▶ **Exercise directions**
Could you reproduce, exactly as written, every line from the one containing "switchSeq : Nat" through the last line of the records, and nothing else?

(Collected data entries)
/-- A filter chain's history and detector state (07 R216, R220, R223 to R226). -/
structure ChainSt where
  /-- Newest first: value and QUAL of the last 2D + 1 inputs, and older ones for a mirror (14 R436). -/
  hist : List (Int × Nat) := []
  /-- Instants taken since the history was last cleared (R220). -/
  taken : Nat := 0
  /-- Instants taken since the stream's last RESYNC began or a parity error cleared the chain (06 R201). -/
  since : Nat := 0
  detHist : List (Int × Nat) := []
  sqSum : Int := 0
  env : Int := 0
  /-- Uncorrected instant of the last output, and the last instant taken. -/
  lastInst : Nat := 0
  lastIn : Nat := 0
  lastDet : Int := 0
  heelSeen : Nat := 0
  parityBad : Bool := false
  /-- The first instant that the chain takes: those released before it was defined are not its (R212). -/
  fromInst : Nat := 0
  deriving DecidableEq, Repr, Inhabited

/-- A heel that has taken effect: the reference before it, its own, and CLEAR (07 R227). -/
structure Heel where
  old : MTime
  h : MTime
  clear : Bool
  deriving DecidableEq, Repr, Inhabited

/-- A pending heel (07 R228, R237). -/
structure PendHeel where
  sec : Nat
  ns : Nat
  clear : Bool
  src : Nat
  strict : Bool
  deriving DecidableEq, Repr, Inhabited

/-- Ingest and filters (06, 07). -/
structure SviSt where
  ctxSel : Tbl Nat Nat
  streams : Tbl Nat StreamSt
  /-- When the verification engine of a die is free, in RAW quarter ticks of 0.5 ns (06 R192). -/
  authFree : Tbl Nat Nat
  /-- Frames ingested by a die in a second of RAW: that second and the count (06 R206). -/
  rxCount : Tbl Nat (Nat × Nat)
  deriving DecidableEq, Repr, Inhabited

/-- The filter arrays and the heel (07). -/
structure FltSt where
  chainSel : Tbl Nat Nat
  chains : Tbl Nat ChainSt
  /-- The heels that have taken effect, newest first (R227). -/
  heels : List Heel
  pending : Option PendHeel
  /-- A fall of HEEL_N that is not yet judged: RAW and sub-tick (R229). -/
  heelFall : Option (Nat × Nat)
  /-- Outputs of the cycle in progress for the cycle digest: chain, instant, value and QUAL, detectors after their output
  (R236). -/
  digestLog : List (Nat × Nat × Int × Nat)
  deriving DecidableEq, Repr, Inhabited

/-! ### Signals and GOOSE (08) -/

/-- A write waiting for its boundary (Table SIG-2). -/
structure PendWrite where
  sig : Nat
  source : Nat
  value : BitVec 128
  qual : Nat
  /-- The stamp; none takes the boundary (HOST). -/
  stamp : Option MTime
  /-- The number of the cycle whose opening boundary commits the write; 0 the next boundary. -/
  cycle : Nat
  /-- The order among writes of one signal at one boundary. -/
  order : Nat
  deriving DecidableEq, Repr, Inhabited

/-- A force change waiting for its boundary (08 R248, R249). -/
structure PendForce where
  sig : Nat
  op : Nat
  value : BitVec 128
  qual : Nat
  deriving DecidableEq, Repr, Inhabited

/-- The signal space and GOOSE (08). -/
structure SigSt where
  recs : Tbl Nat SigRec
  /-- The writer's record beneath a force (R248). -/
  under : Tbl Nat SigRec
  /-- Earlier records of a signal, newest first: the record until the boundary that opened the named cycle (R246). -/
  past : Tbl Nat (List (Nat × SigRec))
  forces : Tbl Nat (BitVec 128 × Nat)
  pendForce : List PendForce
  writes : List PendWrite
  lateMarks : List Nat
  gs : Tbl Nat GsSt
  gp : Tbl Nat GpSt
  svp : Tbl Nat SvpSt
  prpShared : Tbl Nat Nat
  gsSel : Tbl Nat Nat
  gpSel : Tbl Nat Nat
  writeNo : Nat
  deriving DecidableEq, Repr, Inhabited

/-! ### Graphs and dispatch (09, 10) -/

/-- A node (09 R22, R282, R290). -/
structure NodeSt where
  op : OpSt := {}
  outs : List Val := []
  lastConsumed : Option Nat := none
  /-- The stamp of the last outputs (R281, R318). -/
  outStamp : MTime := ⟨0, 0, 0⟩
  /-- The state was lost to a parity error and the partner's copy has been asked for (14 R449). -/
  lost : Bool := false
  deriving DecidableEq, Repr, Inhabited

/-- A matching-store entry (09 R282 to R286). -/
structure Entry where
  node : Nat
  inst : Nat
  slots : List (Option Val)
  spilled : Bool
  ready : Bool
  inList : Bool
  readyRaw : Nat
  /-- Its operands went to the destination of the migration in progress (11 R348). -/
  atDest : Bool
  deriving DecidableEq, Repr, Inhabited

/-- A firing in service on a unit (09 R288, 01 R21). -/
structure Firing where
  node : Nat
  inst : Nat
  ops : List Val
  late : Bool
  /-- The unit of its cluster that runs it. -/
  unit : Nat
  /-- RAW at dispatch. -/
  startRaw : Nat
  /-- The outputs and the new state, once the operator has run. -/
  result : Option (List Val × OpSt)
  deriving DecidableEq, Repr, Inhabited

/-- Graphs, matching store and dispatch (09). -/
structure GrfSt where
  graphs : Tbl Nat GraphSt
  nodes : Tbl Nat NodeSt
  store : List Entry
  service : List Firing
  sched : Tbl Nat SchedEntry
  /-- GRF_SETTING_GROUP commands that wait for the next boundary, by graph (R297). -/
  groupCmds : Tbl Nat StepBook
  /-- FXU time of each function (R304): a second of RAW, ns used in it, ns used in the one before it. -/
  funcBusy : Tbl Nat (Nat × Nat × Nat)
  /-- Time in firings of a unit, 256 × die + 64 × region + 8 × cluster + unit, in the same form (Table GRF-9). -/
  unitBusy : Tbl Nat (Nat × Nat × Nat)
  /-- Firings of the last cycles with their operands: node, instant, operands, late, cycle of the commit (14 R436). -/
  retained : List (Nat × Nat × List Val × Bool × Nat)
  nodeSel : Nat
  deriving DecidableEq, Repr, Inhabited

/-! ### Placement (11) -/

/-- A migration (11 R347 to R350). -/
structure Mig where
  node : Nat
  dest : Loc
  cause : Nat
  reqRaw : Nat
  started : Option Nat
  deferred : Bool
  /-- RAW of its first deferral (R349). -/
  deferRaw : Option Nat
  warned : Bool
  /-- The cluster that the node returns to after it: the self-test that moved it has ended (R353). -/
  back : Option Loc
  deriving DecidableEq, Repr, Inhabited

/-- A cluster under self-test rotation (11 R353, 14 R450). -/
structure Bist where
  cluster : Nat
  reqRaw : Nat
  moved : List (Nat × Loc)
  testing : Bool
  deriving DecidableEq, Repr, Inhabited

/-- Placement (11). -/
structure PlmSt where
  nodeLoc : Tbl Nat Loc
  taskLoc : Tbl Nat Loc
  sigDie : Tbl Nat Nat
  migs : List Mig
  exclDies : List Nat
  exclClusters : List Nat
  frozen : Bool
  mapGen : Nat
  bist : Tbl Nat Bist
  bistNext : Tbl Nat Nat
  /-- MEAS of each cluster at its last check: the second of RAW it was made in, that MEAS, and the one a second before (R352). -/
  meas : Tbl Nat (Nat × Nat × Nat)
  /-- Clusters whose rebalance is due while PLM_FREEZE is in force (R358). -/
  rebalDue : List Nat
  /-- Logic tasks that wait for the gap between two scans to move, with the place and the cause of the move (R351, R352). -/
  taskMoves : Tbl Nat (Loc × Nat)
  /-- Nodes that left a faulted die (Table PLM-7). -/
  evacuated : List Nat
  /-- Dies and clusters excluded at start-up (R339). -/
  startDies : List Nat
  startClusters : List Nat
  /-- A commit has been placed since the last restart (R339, R340). -/
  settled : Bool
  deriving DecidableEq, Repr, Inhabited

/-! ### Scheme logic (12) -/

/-- The word accumulator: its 64 bits and its tag (12 R360). -/
structure Wacc where
  bits : BitVec 64 := 0
  float : Bool := false
  deriving DecidableEq, Repr, Inhabited

/-- A scan in progress on a processor (12 R360, R365, R377). -/
structure Scan where
  task : Nat
  /-- The start boundary's cycle number and its time. -/
  cycle : Nat
  stamp : MTime
  acc : Bool := true
  stack : List (Bool × Nat) := []
  wacc : Wacc := {}
  lstamp : Option MTime := none
  pc : Nat := 0
  /-- The records of the start boundary, as read so far or written: the working image. -/
  image : Tbl Nat SigRec := []
  written : List Nat := []
  /-- DT of the scan (R370). -/
  dt : Nat := 0
  /-- The tables as the scan found them, for an abort (R377). -/
  saved : LTables := {}
  done : Bool := false
  startRaw : Nat := 0
  deriving DecidableEq, Repr, Inhabited

/-- A value write waiting for its boundary (12 R389). -/
structure PendValue where
  task : Nat
  what : Nat
  index : Nat
  value : BitVec 128
  deriving DecidableEq, Repr, Inhabited

/-- Scheme logic (12). -/
structure LgcSt where
  tasks : Tbl Nat TaskSt
  scans : Tbl Nat Scan
  /-- Scans due at the last boundary and not yet started: processor, task, and DT in µs as this module measures it. -/
  due : List (Nat × Nat × Nat)
  /-- The last boundary: its module time, and RAW there (R366, R370). -/
  bound : MTime
  boundRaw : Nat
  pendValues : List PendValue
  staged2 : Tbl Nat LogicImage
  switchAt : Option Nat
  /-- The journal sequence of the command that booked the switch (14 R434). -/
  switchSeq : Nat
  /-- Scans as they started, of the two most recent cycles (14 R436). -/
  kept : List Scan
  /-- Images in force after an on-line switch that the configuration store follows (R392). -/
  bank : Tbl Nat Nat
  runN : Bool
  stopN : Bool
  keyPos : Nat
  taskSel : Nat
  /-- The retain area: RETAIN signal records and counter values, its generation, and its open flag (R396, 19 R563). -/
  retainSigs : Tbl Nat SigRec
  retainCtrs : Tbl (Nat × Nat) Int
  retainGen : Nat
  retainOpen : Bool
  retainPending : Nat
  retainCycle : Nat
  /-- Task states and modes held in MRAM (R397). -/
  retainTasks : Tbl Nat (ObjSt × LMode)
  deriving DecidableEq, Repr, Inhabited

▶ **Solved exercise**
  switchSeq : Nat
  /-- Scans as they started, of the two most recent cycles (14 R436). -/
  kept : List Scan
  /-- Images in force after an on-line switch that the configuration store follows (R392). -/
  bank : Tbl Nat Nat
  runN : Bool
  stopN : Bool
  keyPos : Nat
  taskSel : Nat
  /-- The retain area: RETAIN signal records and counter values, its generation, and its open flag (R396, 19 R563). -/
  retainSigs : Tbl Nat SigRec
  retainCtrs : Tbl (Nat × Nat) Int
  retainGen : Nat
  retainOpen : Bool
  retainPending : Nat
  retainCycle : Nat
  /-- Task states and modes held in MRAM (R397). -/
  retainTasks : Tbl Nat (ObjSt × LMode)
  deriving DecidableEq, Repr, Inhabited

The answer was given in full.